### Problem details
Starting at the first line of the data below, write out each line exactly until you reach the line containing "s with substs", and include that line too.

(Collected data)
%%

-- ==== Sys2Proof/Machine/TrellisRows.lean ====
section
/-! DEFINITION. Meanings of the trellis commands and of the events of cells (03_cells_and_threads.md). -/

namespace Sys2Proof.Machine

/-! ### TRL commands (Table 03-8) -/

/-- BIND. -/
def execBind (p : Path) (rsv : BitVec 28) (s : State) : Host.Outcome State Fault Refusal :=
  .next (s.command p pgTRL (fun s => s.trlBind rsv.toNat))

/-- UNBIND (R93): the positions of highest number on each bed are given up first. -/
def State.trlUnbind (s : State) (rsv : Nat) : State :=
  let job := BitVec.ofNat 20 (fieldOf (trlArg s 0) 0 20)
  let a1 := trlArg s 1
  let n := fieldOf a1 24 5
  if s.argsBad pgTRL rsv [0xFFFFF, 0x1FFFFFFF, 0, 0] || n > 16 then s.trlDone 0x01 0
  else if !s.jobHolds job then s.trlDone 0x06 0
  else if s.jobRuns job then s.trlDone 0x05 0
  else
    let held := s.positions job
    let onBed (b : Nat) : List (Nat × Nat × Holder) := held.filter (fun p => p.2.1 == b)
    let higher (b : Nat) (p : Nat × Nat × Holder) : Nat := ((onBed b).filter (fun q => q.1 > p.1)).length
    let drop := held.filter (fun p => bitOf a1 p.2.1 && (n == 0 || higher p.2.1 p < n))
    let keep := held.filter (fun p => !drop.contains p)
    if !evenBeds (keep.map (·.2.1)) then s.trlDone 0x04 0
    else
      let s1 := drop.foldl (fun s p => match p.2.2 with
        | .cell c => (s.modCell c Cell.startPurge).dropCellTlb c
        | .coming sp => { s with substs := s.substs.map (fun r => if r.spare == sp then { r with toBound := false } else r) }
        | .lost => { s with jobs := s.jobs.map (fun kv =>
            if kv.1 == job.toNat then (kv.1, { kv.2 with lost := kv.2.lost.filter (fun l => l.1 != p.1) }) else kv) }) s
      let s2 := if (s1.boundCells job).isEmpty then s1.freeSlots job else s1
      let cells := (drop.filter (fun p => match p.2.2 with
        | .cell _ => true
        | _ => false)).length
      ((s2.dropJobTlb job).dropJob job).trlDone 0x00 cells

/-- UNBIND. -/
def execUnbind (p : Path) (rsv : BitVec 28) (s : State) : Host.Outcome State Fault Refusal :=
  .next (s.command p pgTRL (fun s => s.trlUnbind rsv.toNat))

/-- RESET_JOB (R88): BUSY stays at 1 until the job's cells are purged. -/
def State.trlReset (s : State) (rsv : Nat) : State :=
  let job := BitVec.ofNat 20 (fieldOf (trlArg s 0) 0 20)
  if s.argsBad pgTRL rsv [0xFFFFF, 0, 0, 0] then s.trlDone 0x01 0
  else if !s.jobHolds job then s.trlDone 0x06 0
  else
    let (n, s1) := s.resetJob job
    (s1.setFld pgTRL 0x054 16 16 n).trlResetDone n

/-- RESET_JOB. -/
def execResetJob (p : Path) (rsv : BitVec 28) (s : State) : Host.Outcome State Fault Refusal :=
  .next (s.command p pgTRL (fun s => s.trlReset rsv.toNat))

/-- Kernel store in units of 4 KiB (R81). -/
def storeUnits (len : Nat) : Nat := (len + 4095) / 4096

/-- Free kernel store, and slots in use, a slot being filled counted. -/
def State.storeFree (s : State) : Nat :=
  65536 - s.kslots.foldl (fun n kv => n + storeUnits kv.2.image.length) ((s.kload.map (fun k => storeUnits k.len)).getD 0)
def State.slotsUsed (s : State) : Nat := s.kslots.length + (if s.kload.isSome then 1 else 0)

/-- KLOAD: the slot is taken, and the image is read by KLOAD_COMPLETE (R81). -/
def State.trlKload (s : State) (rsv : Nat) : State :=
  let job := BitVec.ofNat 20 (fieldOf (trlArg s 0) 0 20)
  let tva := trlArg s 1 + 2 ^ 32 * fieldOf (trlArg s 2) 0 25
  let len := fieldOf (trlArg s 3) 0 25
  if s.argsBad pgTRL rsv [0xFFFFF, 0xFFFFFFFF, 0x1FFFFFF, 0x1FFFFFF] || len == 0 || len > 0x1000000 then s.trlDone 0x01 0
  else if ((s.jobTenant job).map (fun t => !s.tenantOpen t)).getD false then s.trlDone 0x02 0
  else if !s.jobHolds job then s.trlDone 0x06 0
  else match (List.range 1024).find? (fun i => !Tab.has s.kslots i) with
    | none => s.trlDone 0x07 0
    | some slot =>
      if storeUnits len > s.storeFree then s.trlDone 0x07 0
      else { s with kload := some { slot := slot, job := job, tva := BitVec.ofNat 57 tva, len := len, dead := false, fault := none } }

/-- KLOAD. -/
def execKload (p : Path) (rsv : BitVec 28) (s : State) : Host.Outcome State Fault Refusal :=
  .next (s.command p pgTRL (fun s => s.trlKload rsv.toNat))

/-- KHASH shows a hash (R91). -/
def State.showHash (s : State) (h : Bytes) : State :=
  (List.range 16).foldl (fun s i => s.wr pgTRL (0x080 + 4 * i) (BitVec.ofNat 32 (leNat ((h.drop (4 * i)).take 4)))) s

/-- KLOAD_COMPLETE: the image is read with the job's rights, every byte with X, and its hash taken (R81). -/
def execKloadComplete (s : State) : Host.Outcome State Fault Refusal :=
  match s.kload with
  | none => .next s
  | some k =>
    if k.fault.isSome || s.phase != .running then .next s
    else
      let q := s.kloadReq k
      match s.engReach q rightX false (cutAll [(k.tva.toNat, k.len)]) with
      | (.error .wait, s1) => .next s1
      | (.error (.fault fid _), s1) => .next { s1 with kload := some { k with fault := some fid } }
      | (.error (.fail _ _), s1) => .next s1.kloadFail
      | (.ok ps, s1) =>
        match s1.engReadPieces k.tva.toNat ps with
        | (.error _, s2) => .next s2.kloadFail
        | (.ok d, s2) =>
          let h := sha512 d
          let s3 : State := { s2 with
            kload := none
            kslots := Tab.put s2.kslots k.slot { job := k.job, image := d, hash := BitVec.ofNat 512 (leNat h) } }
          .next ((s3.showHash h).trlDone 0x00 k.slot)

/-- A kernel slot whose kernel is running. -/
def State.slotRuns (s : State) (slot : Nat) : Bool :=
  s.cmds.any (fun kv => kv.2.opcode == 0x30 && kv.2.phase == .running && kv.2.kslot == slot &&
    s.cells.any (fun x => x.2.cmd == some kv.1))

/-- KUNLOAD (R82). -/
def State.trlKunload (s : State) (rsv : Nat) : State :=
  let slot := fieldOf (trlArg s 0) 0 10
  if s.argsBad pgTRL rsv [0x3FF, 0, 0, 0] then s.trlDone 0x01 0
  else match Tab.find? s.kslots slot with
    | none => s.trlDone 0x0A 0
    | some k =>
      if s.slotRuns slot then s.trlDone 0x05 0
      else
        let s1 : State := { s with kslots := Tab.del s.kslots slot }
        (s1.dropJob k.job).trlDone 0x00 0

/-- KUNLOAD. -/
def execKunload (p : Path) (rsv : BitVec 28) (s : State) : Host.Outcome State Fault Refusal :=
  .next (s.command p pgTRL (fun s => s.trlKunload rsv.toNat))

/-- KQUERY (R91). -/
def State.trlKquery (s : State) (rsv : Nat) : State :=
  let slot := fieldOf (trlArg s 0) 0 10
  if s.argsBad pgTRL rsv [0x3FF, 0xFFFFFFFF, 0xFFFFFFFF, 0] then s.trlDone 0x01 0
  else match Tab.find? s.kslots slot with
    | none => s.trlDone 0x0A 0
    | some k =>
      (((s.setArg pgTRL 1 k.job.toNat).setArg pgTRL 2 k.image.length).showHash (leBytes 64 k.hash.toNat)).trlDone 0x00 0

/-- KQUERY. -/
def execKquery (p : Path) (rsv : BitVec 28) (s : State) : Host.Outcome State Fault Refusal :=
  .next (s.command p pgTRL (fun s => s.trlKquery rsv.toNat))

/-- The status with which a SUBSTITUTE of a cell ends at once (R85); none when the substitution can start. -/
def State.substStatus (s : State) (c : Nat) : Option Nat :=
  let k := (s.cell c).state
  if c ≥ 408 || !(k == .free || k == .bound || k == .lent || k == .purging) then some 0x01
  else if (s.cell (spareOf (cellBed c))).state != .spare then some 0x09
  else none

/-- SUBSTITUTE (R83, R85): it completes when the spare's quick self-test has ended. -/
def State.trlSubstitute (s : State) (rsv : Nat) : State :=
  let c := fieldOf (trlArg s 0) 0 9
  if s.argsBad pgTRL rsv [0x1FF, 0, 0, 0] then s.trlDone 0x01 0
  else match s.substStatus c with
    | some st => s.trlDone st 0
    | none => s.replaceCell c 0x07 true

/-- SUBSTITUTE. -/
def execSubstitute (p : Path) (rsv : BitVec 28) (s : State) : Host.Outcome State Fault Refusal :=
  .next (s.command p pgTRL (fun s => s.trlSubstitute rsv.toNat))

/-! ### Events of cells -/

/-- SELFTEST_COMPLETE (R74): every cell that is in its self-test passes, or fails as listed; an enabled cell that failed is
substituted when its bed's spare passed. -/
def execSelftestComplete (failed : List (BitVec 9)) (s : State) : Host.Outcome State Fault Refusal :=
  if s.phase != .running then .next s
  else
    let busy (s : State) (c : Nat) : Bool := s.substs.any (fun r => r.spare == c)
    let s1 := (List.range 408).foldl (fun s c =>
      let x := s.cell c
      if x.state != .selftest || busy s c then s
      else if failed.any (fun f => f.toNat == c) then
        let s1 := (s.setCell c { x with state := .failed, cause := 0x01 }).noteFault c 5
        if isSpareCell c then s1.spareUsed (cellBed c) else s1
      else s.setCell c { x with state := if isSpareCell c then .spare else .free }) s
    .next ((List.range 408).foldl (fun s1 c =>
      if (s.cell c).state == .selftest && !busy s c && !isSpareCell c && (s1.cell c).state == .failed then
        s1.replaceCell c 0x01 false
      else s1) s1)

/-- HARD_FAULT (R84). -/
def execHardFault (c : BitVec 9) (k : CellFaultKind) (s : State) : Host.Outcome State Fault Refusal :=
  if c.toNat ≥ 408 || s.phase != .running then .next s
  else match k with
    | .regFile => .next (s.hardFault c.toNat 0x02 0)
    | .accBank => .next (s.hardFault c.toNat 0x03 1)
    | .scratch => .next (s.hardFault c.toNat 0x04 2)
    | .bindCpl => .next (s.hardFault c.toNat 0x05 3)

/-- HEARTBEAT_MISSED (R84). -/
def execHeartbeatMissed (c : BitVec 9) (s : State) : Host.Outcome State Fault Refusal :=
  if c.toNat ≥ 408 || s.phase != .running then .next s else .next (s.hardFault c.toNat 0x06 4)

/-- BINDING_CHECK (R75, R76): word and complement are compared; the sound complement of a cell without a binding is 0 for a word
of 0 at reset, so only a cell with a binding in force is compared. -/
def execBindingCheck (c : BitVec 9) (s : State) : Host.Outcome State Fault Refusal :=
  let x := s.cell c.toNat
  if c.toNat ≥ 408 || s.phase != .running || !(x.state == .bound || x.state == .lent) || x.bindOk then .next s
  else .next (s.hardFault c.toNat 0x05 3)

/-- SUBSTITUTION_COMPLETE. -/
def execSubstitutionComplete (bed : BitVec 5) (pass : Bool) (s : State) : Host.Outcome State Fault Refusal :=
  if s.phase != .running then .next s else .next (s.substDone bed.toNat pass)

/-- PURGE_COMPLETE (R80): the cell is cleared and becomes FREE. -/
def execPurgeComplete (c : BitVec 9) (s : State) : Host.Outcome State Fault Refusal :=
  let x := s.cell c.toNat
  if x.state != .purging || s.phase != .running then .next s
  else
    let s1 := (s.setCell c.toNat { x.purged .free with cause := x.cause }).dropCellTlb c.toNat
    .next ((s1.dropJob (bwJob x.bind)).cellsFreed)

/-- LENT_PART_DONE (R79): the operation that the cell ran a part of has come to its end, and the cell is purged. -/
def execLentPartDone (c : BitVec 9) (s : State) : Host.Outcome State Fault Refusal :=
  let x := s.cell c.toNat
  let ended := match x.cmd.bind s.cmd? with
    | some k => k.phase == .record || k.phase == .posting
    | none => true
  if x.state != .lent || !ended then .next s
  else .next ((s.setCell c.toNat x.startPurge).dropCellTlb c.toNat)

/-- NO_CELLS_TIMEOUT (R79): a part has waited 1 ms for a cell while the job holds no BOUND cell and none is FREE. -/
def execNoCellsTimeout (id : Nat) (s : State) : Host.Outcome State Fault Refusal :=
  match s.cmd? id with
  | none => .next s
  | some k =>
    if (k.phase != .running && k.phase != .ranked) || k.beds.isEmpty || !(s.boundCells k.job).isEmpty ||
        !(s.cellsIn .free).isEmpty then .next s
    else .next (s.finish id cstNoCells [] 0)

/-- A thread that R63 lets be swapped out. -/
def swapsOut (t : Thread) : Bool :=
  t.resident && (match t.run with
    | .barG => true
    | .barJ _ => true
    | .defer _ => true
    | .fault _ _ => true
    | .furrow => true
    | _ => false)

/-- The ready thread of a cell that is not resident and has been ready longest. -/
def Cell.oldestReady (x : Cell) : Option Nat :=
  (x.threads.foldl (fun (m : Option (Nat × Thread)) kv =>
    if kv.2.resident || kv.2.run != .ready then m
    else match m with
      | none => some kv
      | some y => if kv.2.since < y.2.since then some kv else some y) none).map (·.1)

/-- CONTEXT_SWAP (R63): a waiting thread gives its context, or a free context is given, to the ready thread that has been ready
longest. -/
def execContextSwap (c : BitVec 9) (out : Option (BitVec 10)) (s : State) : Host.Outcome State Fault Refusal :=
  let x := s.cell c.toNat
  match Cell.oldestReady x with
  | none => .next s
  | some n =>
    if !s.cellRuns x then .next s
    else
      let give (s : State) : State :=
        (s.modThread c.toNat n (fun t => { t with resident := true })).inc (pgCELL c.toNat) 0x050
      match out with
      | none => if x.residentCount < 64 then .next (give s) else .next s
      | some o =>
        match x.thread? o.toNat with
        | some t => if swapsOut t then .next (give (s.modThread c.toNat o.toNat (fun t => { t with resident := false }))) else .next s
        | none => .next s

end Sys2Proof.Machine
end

%%

### Result
-- ==== Sys2Proof/Machine/TrellisRows.lean ====
section
/-! DEFINITION. Meanings of the trellis commands and of the events of cells (03_cells_and_threads.md). -/

namespace Sys2Proof.Machine

/-! ### TRL commands (Table 03-8) -/

/-- BIND. -/
def execBind (p : Path) (rsv : BitVec 28) (s : State) : Host.Outcome State Fault Refusal :=
  .next (s.command p pgTRL (fun s => s.trlBind rsv.toNat))

/-- UNBIND (R93): the positions of highest number on each bed are given up first. -/
def State.trlUnbind (s : State) (rsv : Nat) : State :=
  let job := BitVec.ofNat 20 (fieldOf (trlArg s 0) 0 20)
  let a1 := trlArg s 1
  let n := fieldOf a1 24 5
  if s.argsBad pgTRL rsv [0xFFFFF, 0x1FFFFFFF, 0, 0] || n > 16 then s.trlDone 0x01 0
  else if !s.jobHolds job then s.trlDone 0x06 0
  else if s.jobRuns job then s.trlDone 0x05 0
  else
    let held := s.positions job
    let onBed (b : Nat) : List (Nat × Nat × Holder) := held.filter (fun p => p.2.1 == b)
    let higher (b : Nat) (p : Nat × Nat × Holder) : Nat := ((onBed b).filter (fun q => q.1 > p.1)).length
    let drop := held.filter (fun p => bitOf a1 p.2.1 && (n == 0 || higher p.2.1 p < n))
    let keep := held.filter (fun p => !drop.contains p)
    if !evenBeds (keep.map (·.2.1)) then s.trlDone 0x04 0
    else
      let s1 := drop.foldl (fun s p => match p.2.2 with
        | .cell c => (s.modCell c Cell.startPurge).dropCellTlb c
        | .coming sp => { s with substs := s.substs.map (fun r => if r.spare == sp then { r with toBound := false } else r) }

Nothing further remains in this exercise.